Copy out each line of the entries below in which the string "that" appears.

Stored items:

Start of Block

-- ==== Sys2Proof/Laws/Memory.lean ====
section
/-! SUPPORT. The block buffer: what a read gives after each write, that every operation keeps the canonical
form, and that two buffers in that form with the same bytes are the same data. -/

namespace Sys2Proof.Machine

open Sys2Proof

/-! ### One cell -/

theorem Memory.read_put (m : Memory) (a k : Nat) (b : Byte) :
    Memory.read (Memory.put m a b) k = if k = a then some b else Memory.read m k := by
  have hflip : (a = k) = (k = a) := propext eq_comm
  induction m with
  | nil => simp [Memory.put, Memory.read, hflip]
  | cons c rest ih =>
    obtain ⟨x, y⟩ := c
    simp only [Memory.put]
    split
    · simp only [Memory.read, hflip]
    · split
      · rename_i _ hax
        subst hax
        simp only [Memory.read, hflip]
        split <;> rfl
      · rename_i _ hax
        simp only [Memory.read, ih]
        by_cases hk : k = a
        · rw [if_pos hk, if_pos hk, if_neg (fun h => hax (hk.symm.trans h.symm))]
        · rw [if_neg hk, if_neg hk]

/-- A read after a write gives the byte written there, and every other offset is left alone. -/
@[simp] theorem Memory.read_write (m : Memory) (a : Offset) (k : Nat) (b : Byte) :
    (m.write a b).read k = if k = a.val then some b else m.read k :=
  Memory.read_put m a.val k b

theorem Memory.wf_iff (m : Memory) :
    m.wf = true ↔ m.Pairwise (fun x y => x.1 < y.1) ∧ ∀ c ∈ m, c.1 < 64 := by
  simp [Memory.wf]

theorem Memory.mem_put {m : Memory} {a : Nat} {b : Byte} {c : Host.Cell}
    (h : c ∈ Memory.put m a b) : c.1 = a ∨ c ∈ m := by
  induction m with
  | nil => simp_all [Memory.put]
  | cons d rest ih =>
    obtain ⟨x, y⟩ := d
    simp only [Memory.put] at h
    split at h
    · simp only [List.mem_cons] at h ⊢; rcases h with rfl | h <;> simp_all
    · split at h
      · simp only [List.mem_cons] at h ⊢; rcases h with rfl | h <;> simp_all
      · simp only [List.mem_cons] at h ⊢
        rcases h with rfl | h
        · simp
        · rcases ih h with h | h <;> simp [h]

theorem Memory.wf_put {m : Memory} (h : m.wf = true) (a : Nat) (ha : a < 64) (b : Byte) :
    Memory.wf (Memory.put m a b) = true := by
  rw [Memory.wf_iff] at h ⊢
  obtain ⟨hs, hb⟩ := h
  refine ⟨?_, fun c hc => ?_⟩
  · clear hb
    induction m with
    | nil => simp [Memory.put]
    | cons d rest ih =>
      obtain ⟨x, y⟩ := d
      rw [List.pairwise_cons] at hs
      simp only [Memory.put]
      split
      · rename_i hlt
        refine List.pairwise_cons.2 ⟨fun c hc => ?_, List.pairwise_cons.2 hs⟩
        rcases List.mem_cons.1 hc with rfl | hc
        · exact hlt
        · exact lt_trans hlt (hs.1 c hc)
      · split
        · rename_i _ heq
          subst heq
          exact List.pairwise_cons.2 ⟨fun c hc => hs.1 c hc, hs.2⟩
        · rename_i h1 h2
          refine List.pairwise_cons.2 ⟨fun c hc => ?_, ih hs.2⟩
          rcases Memory.mem_put hc with hc | hc
          · simp only [hc]; omega
          · exact hs.1 c hc
  · rcases Memory.mem_put hc with hc | hc
    · omega
    · exact hb c hc

theorem Memory.wf_write {m : Memory} (h : m.wf = true) (a : Offset) (b : Byte) :
    (m.write a b).wf = true :=
  Memory.wf_put h a.val a.isLt b

/-! ### Runs of cells -/

theorem Memory.wf_foldl_write {α : Type} (l : List α) (at_ : α → Offset) (byte : α → Byte) :
    ∀ m : Memory, m.wf = true → (l.foldl (fun m k => m.write (at_ k) (byte k)) m).wf = true := by
  induction l with
  | nil => intro m h; exact h
  | cons x xs ih => intro m h; exact ih _ (Memory.wf_write h _ _)

theorem Memory.wf_zeroFill {m : Memory} (h : m.wf = true) (start stop : Nat) :
    (m.zeroFill start stop).wf = true := by
  rw [Memory.zeroFill]
  exact Memory.wf_foldl_write _ (fun k => k) (fun _ => 0x00#8) m h

theorem Memory.wf_writeBE {m : Memory} (hm : m.wf = true) (addr n : Nat) (v : BitVec (8 * n))
    (h : addr + n ≤ 64) : (m.writeBE addr n v h).wf = true := by
  rw [Memory.writeBE]
  exact Memory.wf_foldl_write _ _ (bigEndianByte v) m hm

theorem Memory.read_foldl_zero (l : List Offset) (a : Nat) :
    ∀ m : Memory, (l.foldl (fun m k => m.write k 0x00#8) m).read a =
      if ∃ k ∈ l, k.val = a then some 0x00#8 else m.read a := by
  induction l with
  | nil => intro m; simp
  | cons x xs ih =>
    intro m
    rw [List.foldl_cons, ih, Memory.read_write]
    by_cases hx : x.val = a
    · simp [hx]
    · have : a ≠ x.val := fun h => hx h.symm
      simp [hx, this]

/-- Zero filling writes 0x00 to the offsets `start..stop-1` of the buffer and leaves the rest alone. -/
theorem Memory.read_zeroFill (m : Memory) (start stop a : Nat) :
    (m.zeroFill start stop).read a =
      if start ≤ a ∧ a < stop ∧ a < 64 then some 0x00#8 else m.read a := by
  rw [Memory.zeroFill, Memory.read_foldl_zero]
  congr 1
  simp only [List.mem_filter, List.mem_finRange, true_and, decide_eq_true_eq, eq_iff_iff]
  constructor
  · rintro ⟨k, ⟨h1, h2⟩, rfl⟩; exact ⟨h1, h2, k.isLt⟩
  · rintro ⟨h1, h2, h3⟩; exact ⟨⟨a, h3⟩, ⟨h1, h2⟩, rfl⟩

theorem Memory.read_foldl_other {α : Type} (l : List α) (at_ : α → Offset) (byte : α → Byte) (a : Nat)
    (ha : ∀ k ∈ l, (at_ k).val ≠ a) :
    ∀ m : Memory, (l.foldl (fun m k => m.write (at_ k) (byte k)) m).read a = m.read a := by
  induction l with
  | nil => intro m; rfl
  | cons x xs ih =>
    intro m
    rw [List.foldl_cons, ih (fun k hk => ha k (List.mem_cons_of_mem _ hk)), Memory.read_write,
      if_neg (fun h => ha x List.mem_cons_self h.symm)]

theorem Memory.read_foldl_at {α : Type} (l : List α) (at_ : α → Offset) (byte : α → Byte) (x : α)
    (hx : x ∈ l) (hl : l.Pairwise fun y z => at_ y ≠ at_ z) :
    ∀ m : Memory, (l.foldl (fun m k => m.write (at_ k) (byte k)) m).read (at_ x).val = some (byte x) := by
  induction l with
  | nil => simp at hx
  | cons y ys ih =>
    intro m
    rw [List.pairwise_cons] at hl
    rw [List.foldl_cons]
    rcases List.mem_cons.1 hx with rfl | hx
    · rw [Memory.read_foldl_other ys at_ byte _ (fun k hk h => hl.1 k hk (Fin.ext h.symm))]
      simp
    · exact ih hx hl.2 _

/-- `MemWrite` puts byte `k` of the number at `addr + k`, most significant first (R10). -/
theorem Memory.read_writeBE_inside (m : Memory) (addr n : Nat) (v : BitVec (8 * n)) (h : addr + n ≤ 64)
    (k : Fin n) : (m.writeBE addr n v h).read (addr + k.val) = some (bigEndianByte v k) := by
  rw [Memory.writeBE]
  refine Memory.read_foldl_at (List.finRange n)
    (fun k => ⟨addr + k.val, Nat.lt_of_lt_of_le (Nat.add_lt_add_left k.isLt addr) h⟩)
    (bigEndianByte v) k (List.mem_finRange k) ?_ m
  refine List.Pairwise.imp (fun {y z} hyz => ?_) (List.nodup_finRange n)
  intro he
  exact hyz (Fin.ext (by have := congrArg Fin.val he; simpa using this))

/-- `MemWrite` leaves every offset outside its `n` bytes alone. -/
theorem Memory.read_writeBE_outside (m : Memory) (addr n : Nat) (v : BitVec (8 * n)) (h : addr + n ≤ 64)
    (a : Nat) (ha : a < addr ∨ addr + n ≤ a) : (m.writeBE addr n v h).read a = m.read a := by
  rw [Memory.writeBE]
  refine Memory.read_foldl_other _ _ _ a (fun k _ => ?_) m
  have := k.isLt
  simp only [ne_eq]
  omega

/-! ### The whole buffer -/

theorem Memory.block_eq (m : Memory) : m.block = Vector.ofFn fun k => m.byte k := by
  rw [Memory.block]

@[simp] theorem Memory.getElem_block (m : Memory) (k : Nat) (hk : k < 64) :
    m.block[k] = m.byte ⟨k, hk⟩ := by
  simp [Memory.block]

theorem Memory.block_eq_iff (m m' : Memory) :
    m.block = m'.block ↔ ∀ k : Offset, m.byte k = m'.byte k := by
  constructor
  · intro h k
    have := congrArg (fun b : Block => b[k.val]) h
    simpa using this
  · intro h
    ext k hk
    simp [h]

theorem Memory.read_of_lt {m : Memory} {a : Nat} (h : ∀ c ∈ m, a < c.1) : m.read a = none := by
  induction m with
  | nil => rfl
  | cons c rest ih =>
    obtain ⟨x, y⟩ := c
    have := h (x, y) List.mem_cons_self
    simp only [Memory.read]
    rw [if_neg (by simp only at this; omega)]
    exact ih fun c hc => h c (List.mem_cons_of_mem _ hc)

/-- In canonical form, equal bytes everywhere means equal data. -/
theorem Memory.ext_of_wf {m m' : Memory} (h : m.wf = true) (h' : m'.wf = true)
    (hr : ∀ a, m.read a = m'.read a) : m = m' := by
  rw [Memory.wf_iff] at h h'
  replace h := h.1
  replace h' := h'.1
  induction m generalizing m' with
  | nil =>
    cases m' with
    | nil => rfl
    | cons c rest =>
      have := hr c.1
      obtain ⟨x, y⟩ := c
      simp [Memory.read] at this
  | cons c rest ih =>
    obtain ⟨x, y⟩ := c
    cases m' with
    | nil => have := hr x; simp [Memory.read] at this
    | cons d rest' =>
      obtain ⟨x', y'⟩ := d
      rw [List.pairwise_cons] at h h'
      have hx : x = x' := by
        rcases lt_trichotomy x x' with hlt | heq | hgt
        · have h1 := hr x
          rw [Memory.read_of_lt (m := (x', y') :: rest')] at h1
          · simp [Memory.read] at h1
          · intro c hc
            rcases List.mem_cons.1 hc with rfl | hc
            · exact hlt
            · exact lt_trans hlt (h'.1 c hc)
        · exact heq
        · have h1 := hr x'
          rw [Memory.read_of_lt (m := (x, y) :: rest)] at h1
          · simp [Memory.read] at h1
          · intro c hc
            rcases List.mem_cons.1 hc with rfl | hc
            · exact hgt
            · exact lt_trans hgt (h.1 c hc)
      subst hx
      have hy : y = y' := by have h1 := hr x; simpa [Memory.read] using h1
      subst hy
      refine congrArg _ (ih (fun a => ?_) h.2 h'.2)
      by_cases ha : x = a
      · subst ha
        rw [Memory.read_of_lt h.1, Memory.read_of_lt h'.1]
      · have h1 := hr a
        simpa [Memory.read, ha] using h1

end Sys2Proof.Machine
end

End of Block

- [WRITTEN ANSWER]:
/-! SUPPORT. The block buffer: what a read gives after each write, that every operation keeps the canonical
form, and that two buffers in that form with the same bytes are the same data. -/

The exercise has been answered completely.